Subject: Libertarians and conservatives

>> Are we likely to change? Will be bring back freedom? What party speaks for liberty? And yes, I know the answer to that one; but every time I get near Libertarians their first move is to denounce conservatives as fools and idiots. <<

I think that's unfair. I'm a radical libertarian, but I have never denounced you as a fool or an idiot, nor ever come close to thinking of you in those terms. It is true that we have fundamental disagreements, and even perhaps that our differences greatly outweigh our similarities. But I respect your opinions even when I don't agree with them.

It's unfair to paint all libertarians with the same brush, unless you are yourself willing to be grouped with everyone who considers himself a conservative.

-- Robert Bruce Thompson thompson@ttgnet.com

I should have said organized Libertarians. As for instance the time I was invited to a big Libertarian dinner party, at which all the speeches and all the jokes were at the expense of conservatives. Sure made me feel like being part of the movement.

Niven said once Libertarianism is a vector not a position, and on that I agree; but I haven't entirely given up normal politics with a view to actually electing someone.

The problem is that the Republicans run conservative govern imperial/socialist. The Democrats run socialist and govern worse. I am no great fan of George Bush, and his father fired every friend I had in the Reagan White House as a reward for Regan's loyalty to his vice president; but Kerry would have been worse, God help us.

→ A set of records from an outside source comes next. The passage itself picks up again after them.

theorem Chip.freezeAlive_within (s : Chip) :
    Within 0x18000000000000000000000000000000000000000000000000000000000000000000000000000000000000000000000000 0 s (Chip.freezeAlive s) := by
  unfold Chip.freezeAlive
  repeat' first
    | (extract_lets +onlyGivenNames x; refine .cut (x := x) ?_ ?_; rotate_left; clear_value x; intro _; rotate_left; subst x)
    | (extract_lets +onlyGivenNames x; refine .cut (x := x.2) ?_ ?_; rotate_left; clear_value x; intro _; rotate_left; subst x)
    | (extract_lets +onlyGivenNames x; refine .cut (x := x.2.2) ?_ ?_; rotate_left; clear_value x; intro _; rotate_left; subst x)
    | (extract_lets +onlyGivenNames x; clear_value x)
    | extract_lets +onlyGivenNames _
    | with_reducible apply Within.refl
    | with_reducible assumption
    | decide
    | with_reducible apply Within.wr
    | split

theorem Chip.enterSafeHold_within (s : Chip) (c : HoldCause) :
    Within 0x2c0000000000000000000000000000000000000000000000000000046c000000019000080000000000008000000000000000000000800004000000000000002000000020000000000000000030078000000 0x83a9a0 s (Chip.enterSafeHold s c) := by
  unfold Chip.enterSafeHold
  repeat' first
    | (extract_lets +onlyGivenNames x; refine .cut (x := x) ?_ ?_; rotate_left; clear_value x; intro _; rotate_left; subst x)
    | (extract_lets +onlyGivenNames x; refine .cut (x := x.2) ?_ ?_; rotate_left; clear_value x; intro _; rotate_left; subst x)
    | (extract_lets +onlyGivenNames x; refine .cut (x := x.2.2) ?_ ?_; rotate_left; clear_value x; intro _; rotate_left; subst x)
    | (extract_lets +onlyGivenNames x; clear_value x)
    | extract_lets +onlyGivenNames _
    | with_reducible apply Within.refl
    | with_reducible assumption
    | decide
    | (with_reducible apply Chip.blockFollows_within; rotate_left; intro _ _)
    | with_reducible apply Within.step (Chip.closeWindow_within _)
    | with_reducible apply Within.step (Chip.freezeAlive_within _)
    | with_reducible apply Within.step (Chip.setMode_within _ _)
    | with_reducible apply Within.step (Chip.trigger_within _ _)
    | with_reducible apply Within.step (Chip.wantLockoutEntry_within _ _ _)
    | with_reducible apply Within.wrFlag
    | with_reducible apply Within.wr
    | split
    | with_reducible apply Within.set_modes

theorem Chip.sendReaction_within (s : Chip) (c : HoldCause) :
    Within 0xc5c000000000000000000000000000000000000000000000000000000000000000000000000000000000000000000000000000000000 0x9080 s (Chip.sendReaction s c) := by
  unfold Chip.sendReaction
  repeat' first
    | (extract_lets +onlyGivenNames x; refine .cut (x := x) ?_ ?_; rotate_left; clear_value x; intro _; rotate_left; subst x)
    | (extract_lets +onlyGivenNames x; refine .cut (x := x.2) ?_ ?_; rotate_left; clear_value x; intro _; rotate_left; subst x)
    | (extract_lets +onlyGivenNames x; refine .cut (x := x.2.2) ?_ ?_; rotate_left; clear_value x; intro _; rotate_left; subst x)
    | (extract_lets +onlyGivenNames x; clear_value x)
    | extract_lets +onlyGivenNames _
    | with_reducible apply Within.refl
    | with_reducible assumption
    | decide
    | with_reducible apply Within.step (Chip.shroudLatch_within _ _)
    | split
    | with_reducible apply Within.set_spr

theorem Chip.severeReaction_within (s : Chip) :
    Within 0x2c00000000000000000000000000000000000000000000000000000c7c000000019000080000000000008000000000000000000000800004000000000000002000000020000000000000000030078000000 0x83b9a0 s (Chip.severeReaction s) := by
  unfold Chip.severeReaction
  repeat' first
    | (extract_lets +onlyGivenNames x; refine .cut (x := x) ?_ ?_; rotate_left; clear_value x; intro _; rotate_left; subst x)
    | (extract_lets +onlyGivenNames x; refine .cut (x := x.2) ?_ ?_; rotate_left; clear_value x; intro _; rotate_left; subst x)
    | (extract_lets +onlyGivenNames x; refine .cut (x := x.2.2) ?_ ?_; rotate_left; clear_value x; intro _; rotate_left; subst x)
    | (extract_lets +onlyGivenNames x; clear_value x)
    | extract_lets +onlyGivenNames _
    | with_reducible apply Within.refl
    | with_reducible assumption
    | decide
    | with_reducible apply Within.step (Chip.enterSafeHold_within _ _)
    | with_reducible apply Within.step (Chip.sendReaction_within _ _)
    | split
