theorem Chip.receive_within (s : Chip) (n : Nat) (line : List Bool) :
    Within 0x80000000000000000000000000000000000000000000000000000000001e0000000000000000000000031ef000000000000002380200000000 0x2a0 s (Chip.receive s n line).2 := by
  unfold Chip.receive
  repeat' first
    | (extract_lets +onlyGivenNames x; refine .cut (x := x) ?_ ?_; rotate_left; clear_value x; intro _; rotate_left; subst x)
    | (extract_lets +onlyGivenNames x; refine .cut (x := x.2) ?_ ?_; rotate_left; clear_value x; intro _; rotate_left; subst x)
    | (extract_lets +onlyGivenNames x; refine .cut (x := x.2.2) ?_ ?_; rotate_left; clear_value x; intro _; rotate_left; subst x)
    | (extract_lets +onlyGivenNames x; clear_value x)
    | extract_lets +onlyGivenNames _
    | with_reducible apply Within.refl
    | with_reducible assumption
    | decide
    | with_reducible apply Within.step (Chip.receiveRuns_within _ _ _ _)
    | split

theorem Chip.laneBlockLock_within (s : Chip) (n : Nat) (line : List Bool) :
    Within 0x80000000000000000000000000000000000000000000000000000000001e0000000000000000000000031ef000000000000002380200000000 0x2a0 s (Chip.laneBlockLock s n line) := by
  unfold Chip.laneBlockLock
  repeat' first
    | (extract_lets +onlyGivenNames x; refine .cut (x := x) ?_ ?_; rotate_left; clear_value x; intro _; rotate_left; subst x)
    | (extract_lets +onlyGivenNames x; refine .cut (x := x.2) ?_ ?_; rotate_left; clear_value x; intro _; rotate_left; subst x)
    | (extract_lets +onlyGivenNames x; refine .cut (x := x.2.2) ?_ ?_; rotate_left; clear_value x; intro _; rotate_left; subst x)
    | (extract_lets +onlyGivenNames x; clear_value x)
    | extract_lets +onlyGivenNames _
    | with_reducible apply Within.refl
    | with_reducible assumption
    | decide
    | with_reducible apply Within.step (Chip.laneTryMeasure_within _ _)
    | with_reducible apply Within.step (Chip.receive_within _ _ _)
    | split

theorem Chip.laneLossOfLock_within (s : Chip) (n : Nat) (line : List Bool) (signalLost : Bool) :
    Within 0x80000000000000000000000000000000000000000000000000000000001e0000000000000000000000031ef000000000000002380200000000 0x2a0 s (Chip.laneLossOfLock s n line signalLost) := by
  unfold Chip.laneLossOfLock
  repeat' first
    | (extract_lets +onlyGivenNames x; refine .cut (x := x) ?_ ?_; rotate_left; clear_value x; intro _; rotate_left; subst x)
    | (extract_lets +onlyGivenNames x; refine .cut (x := x.2) ?_ ?_; rotate_left; clear_value x; intro _; rotate_left; subst x)
    | (extract_lets +onlyGivenNames x; refine .cut (x := x.2.2) ?_ ?_; rotate_left; clear_value x; intro _; rotate_left; subst x)
    | (extract_lets +onlyGivenNames x; clear_value x)
    | extract_lets +onlyGivenNames _
    | with_reducible apply Within.refl
    | with_reducible assumption
    | decide
    | with_reducible apply Within.step (Chip.declareLoss_within _ _)
    | with_reducible apply Within.step (Chip.receive_within _ _ _)
    | split
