-- ==== Sys2Proof/Laws/FrameLive.lean ====
section
/-! SUPPORT. The frames of the operations of Machine/Live.lean: the fields and the parts of the state each may change. -/

set_option linter.tactic.unusedName false

namespace Sys2Proof.Machine

theorem Chip.liveWrite_within (s : Chip) (i : Nat) (v : Nat) :
    Within 0x3c0000000000000000 0x808 s (Chip.liveWrite s i v) := by
  unfold Chip.liveWrite
  repeat' first
    | (extract_lets +onlyGivenNames x; refine .cut (x := x) ?_ ?_; rotate_left; clear_value x; intro _; rotate_left; subst x)
    | (extract_lets +onlyGivenNames x; refine .cut (x := x.2) ?_ ?_; rotate_left; clear_value x; intro _; rotate_left; subst x)
    | (extract_lets +onlyGivenNames x; refine .cut (x := x.2.2) ?_ ?_; rotate_left; clear_value x; intro _; rotate_left; subst x)
    | (extract_lets +onlyGivenNames x; clear_value x)
    | extract_lets +onlyGivenNames _
    | with_reducible apply Within.refl
    | with_reducible assumption
    | decide
    | with_reducible apply Within.step (Chip.raise_within _ _)
    | with_reducible apply Within.count
    | with_reducible apply Within.wr
    | split
    | with_reducible apply Within.set_live

theorem Chip.liveEffect_within {F C : Nat} {s x : Chip} (k : Within F C s x) (i v : Nat) (dispatch : Chip → LiveCommand → Chip)
    (hf : ∀ u l, Within F C s u → Within F C s (dispatch u l)) (hF : Nat.land 0x4000000000000000000000000000000000000000000000000000000000000 F = 0x4000000000000000000000000000000000000000000000000000000000000)
    (hC : Nat.land 0x408 C = 0x408) : Within F C s (x.liveEffect i v dispatch) := by
  have hl : C.testBit 3 = true := testBit_of_land (k := 3) hC (by decide)
  unfold Chip.liveEffect
  extract_lets +onlyGivenNames _ a
  have ka : Within F C s a := .set_live k hl
  clear_value a
  split
  · exact ka
  split
  · exact .set_live ka hl
  · exact hf _ _ ka
  · exact .step (Chip.setLoopClosed_within _ _ _ _) ka hF (land_trans (by decide) hC)
  · exact .step (Chip.setCoefficient_within _ _ _ _ _) ka (by simp) (land_trans (by decide) hC)
  · exact ka

theorem Chip.liveInitial_within (s : Chip) :
    Within 0 8 s (Chip.liveInitial s) := by
  unfold Chip.liveInitial
  repeat' first
    | (extract_lets +onlyGivenNames x; refine .cut (x := x) ?_ ?_; rotate_left; clear_value x; intro _; rotate_left; subst x)
    | (extract_lets +onlyGivenNames x; refine .cut (x := x.2) ?_ ?_; rotate_left; clear_value x; intro _; rotate_left; subst x)
    | (extract_lets +onlyGivenNames x; refine .cut (x := x.2.2) ?_ ?_; rotate_left; clear_value x; intro _; rotate_left; subst x)
    | (extract_lets +onlyGivenNames x; clear_value x)
    | extract_lets +onlyGivenNames _
    | with_reducible apply Within.refl
    | with_reducible assumption
    | decide
    | split
    | with_reducible apply Within.set_live

theorem Chip.liveSnapshot_within {F C : Nat} {s x : Chip} (k : Within F C s x) (dispatch : Chip → LiveCommand → Chip)
    (hf : ∀ u l, Within F C s u → Within F C s (dispatch u l)) (hF : Nat.land 0x4000000000000000000000000000000000000000000000000000000000000 F = 0x4000000000000000000000000000000000000000000000000000000000000)
    (hC : Nat.land 0x408 C = 0x408) : Within F C s (x.liveSnapshot dispatch) := by
  have hl : C.testBit 3 = true := testBit_of_land (k := 3) hC (by decide)
  unfold Chip.liveSnapshot
  extract_lets +onlyGivenNames a l _ b
  have ka : Within F C s a := .step (Chip.liveInitial_within _) k (by simp) (land_trans (by decide) hC)
  clear_value a
  exact .each (.set_live ka hl) _ fun u e hu => Chip.liveEffect_within hu _ _ _ hf hF hC

theorem Chip.liveDistribute_within (s : Chip) :
    Within 0 0x408 s (Chip.liveDistribute s) := by
  unfold Chip.liveDistribute
  repeat' first
    | (extract_lets +onlyGivenNames x; refine .cut (x := x) ?_ ?_; rotate_left; clear_value x; intro _; rotate_left; subst x)
    | (extract_lets +onlyGivenNames x; refine .cut (x := x.2) ?_ ?_; rotate_left; clear_value x; intro _; rotate_left; subst x)
    | (extract_lets +onlyGivenNames x; refine .cut (x := x.2.2) ?_ ?_; rotate_left; clear_value x; intro _; rotate_left; subst x)
    | (extract_lets +onlyGivenNames x; clear_value x)
    | extract_lets +onlyGivenNames _
    | with_reducible apply Within.refl
    | with_reducible assumption
    | decide
    | with_reducible apply Within.step (Chip.setEngine_within _ _ _)
    | (with_reducible apply Within.each; rotate_left; intro _ _ _)
    | split
    | with_reducible apply Within.set_live

theorem Chip.liveDefault_within (s : Chip) :
    Within 0x200000000000000000 8 s (Chip.liveDefault s) := by
  unfold Chip.liveDefault
  repeat' first
    | (extract_lets +onlyGivenNames x; refine .cut (x := x) ?_ ?_; rotate_left; clear_value x; intro _; rotate_left; subst x)
    | (extract_lets +onlyGivenNames x; refine .cut (x := x.2) ?_ ?_; rotate_left; clear_value x; intro _; rotate_left; subst x)
    | (extract_lets +onlyGivenNames x; refine .cut (x := x.2.2) ?_ ?_; rotate_left; clear_value x; intro _; rotate_left; subst x)
    | (extract_lets +onlyGivenNames x; clear_value x)
    | extract_lets +onlyGivenNames _
    | with_reducible apply Within.refl
    | with_reducible assumption
    | decide
    | with_reducible apply Within.wr
    | (with_reducible apply Within.each; rotate_left; intro _ _ _)
    | split
    | with_reducible apply Within.set_live

end Sys2Proof.Machine
end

There is no party that wants to cut the budget, enforce the immigration laws, bring the troops home, and cut the entire scope of Federal interference in our affairs: yet not all that long ago there was one, called the Republican Party, that actually wanted to abolish the Department of Education. And had they not run the only man Clinton could beat in 1996 we might still have such a party. But Dole was entitled to run, knowing he would lose, knowing he would fail miserably. God knows why.

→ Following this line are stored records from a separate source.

-- ==== Sys2Proof/Laws/FrameNetwork.lean ====
section
/-! SUPPORT. The frames of the operations of Machine/Network.lean: the fields and the parts of the state each may change. -/

set_option linter.tactic.unusedName false

namespace Sys2Proof.Machine

theorem Chip.showPort_within (s : Chip) (p : Nat) :
    Within 0x80000000000000000000000000000000000000000000000000000000000000000000000000000000000000000000000000000000080000000000000 0 s (Chip.showPort s p) := by
  unfold Chip.showPort
  repeat' first
    | (extract_lets +onlyGivenNames x; refine .cut (x := x) ?_ ?_; rotate_left; clear_value x; intro _; rotate_left; subst x)
    | (extract_lets +onlyGivenNames x; refine .cut (x := x.2) ?_ ?_; rotate_left; clear_value x; intro _; rotate_left; subst x)
    | (extract_lets +onlyGivenNames x; refine .cut (x := x.2.2) ?_ ?_; rotate_left; clear_value x; intro _; rotate_left; subst x)
    | (extract_lets +onlyGivenNames x; clear_value x)
    | extract_lets +onlyGivenNames _
    | with_reducible apply Within.refl
    | with_reducible assumption
    | decide
    | with_reducible apply Within.wrFlag
    | with_reducible apply Within.wrBit
    | split

theorem Chip.heardPartner_within (s : Chip) (p : Nat) :
    Within 0x280000000000000000000000000000000000000000000000000000000000000000000000000000000000000000000000000000000080000000000000 0x80000 s (Chip.heardPartner s p) := by
  unfold Chip.heardPartner
  repeat' first
    | (extract_lets +onlyGivenNames x; refine .cut (x := x) ?_ ?_; rotate_left; clear_value x; intro _; rotate_left; subst x)
    | (extract_lets +onlyGivenNames x; refine .cut (x := x.2) ?_ ?_; rotate_left; clear_value x; intro _; rotate_left; subst x)
    | (extract_lets +onlyGivenNames x; refine .cut (x := x.2.2) ?_ ?_; rotate_left; clear_value x; intro _; rotate_left; subst x)
    | (extract_lets +onlyGivenNames x; clear_value x)
    | extract_lets +onlyGivenNames _
    | with_reducible apply Within.refl
    | with_reducible assumption
    | decide
    | with_reducible apply Within.step (Chip.setPort_within _ _ _)
    | with_reducible apply Within.step (Chip.showPort_within _ _)
    | with_reducible apply Within.wr
    | split

theorem Chip.portLinkUp_within (s : Chip) (p : Nat) (speed : Nat) (joined : Bool) :
    Within 0x380000000000000000000000000000000000000000000000000000000000000000000000000000000000000000000000000000000080000000000000 0x80000 s (Chip.portLinkUp s p speed joined) := by
  unfold Chip.portLinkUp
  repeat' first
    | (extract_lets +onlyGivenNames x; refine .cut (x := x) ?_ ?_; rotate_left; clear_value x; intro _; rotate_left; subst x)
    | (extract_lets +onlyGivenNames x; refine .cut (x := x.2) ?_ ?_; rotate_left; clear_value x; intro _; rotate_left; subst x)
    | (extract_lets +onlyGivenNames x; refine .cut (x := x.2.2) ?_ ?_; rotate_left; clear_value x; intro _; rotate_left; subst x)
    | (extract_lets +onlyGivenNames x; clear_value x)
    | extract_lets +onlyGivenNames _
    | with_reducible apply Within.refl
    | with_reducible assumption
    | decide
    | with_reducible apply Within.step (Chip.heardPartner_within _ _)
    | with_reducible apply Within.step (Chip.showPort_within _ _)
    | with_reducible apply Within.wr
    | split

theorem Chip.portLinkLoss_within (s : Chip) (p : Nat) :
    Within 0xb80000000000000000000000000000000000000000000000000000000000000000000000000000000000000000000000000000000080000000000000 0x800 s (Chip.portLinkLoss s p) := by
  unfold Chip.portLinkLoss
  repeat' first
    | (extract_lets +onlyGivenNames x; refine .cut (x := x) ?_ ?_; rotate_left; clear_value x; intro _; rotate_left; subst x)
    | (extract_lets +onlyGivenNames x; refine .cut (x := x.2) ?_ ?_; rotate_left; clear_value x; intro _; rotate_left; subst x)
    | (extract_lets +onlyGivenNames x; refine .cut (x := x.2.2) ?_ ?_; rotate_left; clear_value x; intro _; rotate_left; subst x)
    | (extract_lets +onlyGivenNames x; clear_value x)
    | extract_lets +onlyGivenNames _
    | with_reducible apply Within.refl
    | with_reducible assumption
    | decide
    | with_reducible apply Within.step (Chip.raise_within _ _)
    | with_reducible apply Within.step (Chip.showPort_within _ _)
    | with_reducible apply Within.count
    | with_reducible apply Within.wr
    | split

theorem Chip.lanFault_within (s : Chip) (p : Nat) :
    Within 0x400000000000000000000000000000000000000000000000000000000000000000000000000000000000000000000000000000000000000000000000 0x80800 s (Chip.lanFault s p) := by
  unfold Chip.lanFault
  repeat' first
    | (extract_lets +onlyGivenNames x; refine .cut (x := x) ?_ ?_; rotate_left; clear_value x; intro _; rotate_left; subst x)
    | (extract_lets +onlyGivenNames x; refine .cut (x := x.2) ?_ ?_; rotate_left; clear_value x; intro _; rotate_left; subst x)
    | (extract_lets +onlyGivenNames x; refine .cut (x := x.2.2) ?_ ?_; rotate_left; clear_value x; intro _; rotate_left; subst x)
    | (extract_lets +onlyGivenNames x; clear_value x)
    | extract_lets +onlyGivenNames _
    | with_reducible apply Within.refl
    | with_reducible assumption
    | decide
    | with_reducible apply Within.step (Chip.raise_within _ _)
    | with_reducible apply Within.step (Chip.setPort_within _ _ _)
    | with_reducible apply Within.wr
    | split

theorem Chip.firstCopy_within (s : Chip) (key : Nat) (src : Nat) (seq : Nat) :
    Within 0 0x80000 s (Chip.firstCopy s key src seq).2 := by
  unfold Chip.firstCopy
  repeat' first
    | (extract_lets +onlyGivenNames x; refine .cut (x := x) ?_ ?_; rotate_left; clear_value x; intro _; rotate_left; subst x)
    | (extract_lets +onlyGivenNames x; refine .cut (x := x.2) ?_ ?_; rotate_left; clear_value x; intro _; rotate_left; subst x)
    | (extract_lets +onlyGivenNames x; refine .cut (x := x.2.2) ?_ ?_; rotate_left; clear_value x; intro _; rotate_left; subst x)
    | (extract_lets +onlyGivenNames x; clear_value x)
    | extract_lets +onlyGivenNames _
    | with_reducible apply Within.refl
    | with_reducible assumption
    | decide
    | split
    | with_reducible apply Within.set_net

If the Republicans could return to their senses I wouldn't much worry about crooks. There are crooks everywhere. It's the busybody nanny state that says Civil Servants are better than crooks, and better to spend four times as much on bureaucrats and regulations than to have anyone stealing anything that worries me.

Crooks we can jail, but Das Buros immer stehen.

And see below

==========

Perhaps I ought to just stop:

Subject: your blithering babbling

Dear Sir

I have read your works starting in 1972 when I was a sophomore in college...One of my favorite literary characters is Colonel Falkenberg and CD 42nd Marines......

I love the universe you created with The Mote In God's Eye and King David's Spaceship, my copies both falling apart from being read and read again...so,

I was on your web page and read your blog on the trade deficient and what we could try to do save ourselves, then you said what you thought was the problem.......

the schools are there for the professors? the big problem are the unions? are you a libertaian or just stupid?

the percentage of American workers today in the unions is the lowest it has everbeen...with such low numbers, where is their power? But what the hell, there is always Wal-Mart to crush any idea of a union so I guess Wal_mart can keep locking the illeagal immigrints inside the store at night....toys for children, made by children..... our corporations are selling us down the Yangtze River..not our unionsk, not our schools, its the freaking corporations that are generating the trade loss....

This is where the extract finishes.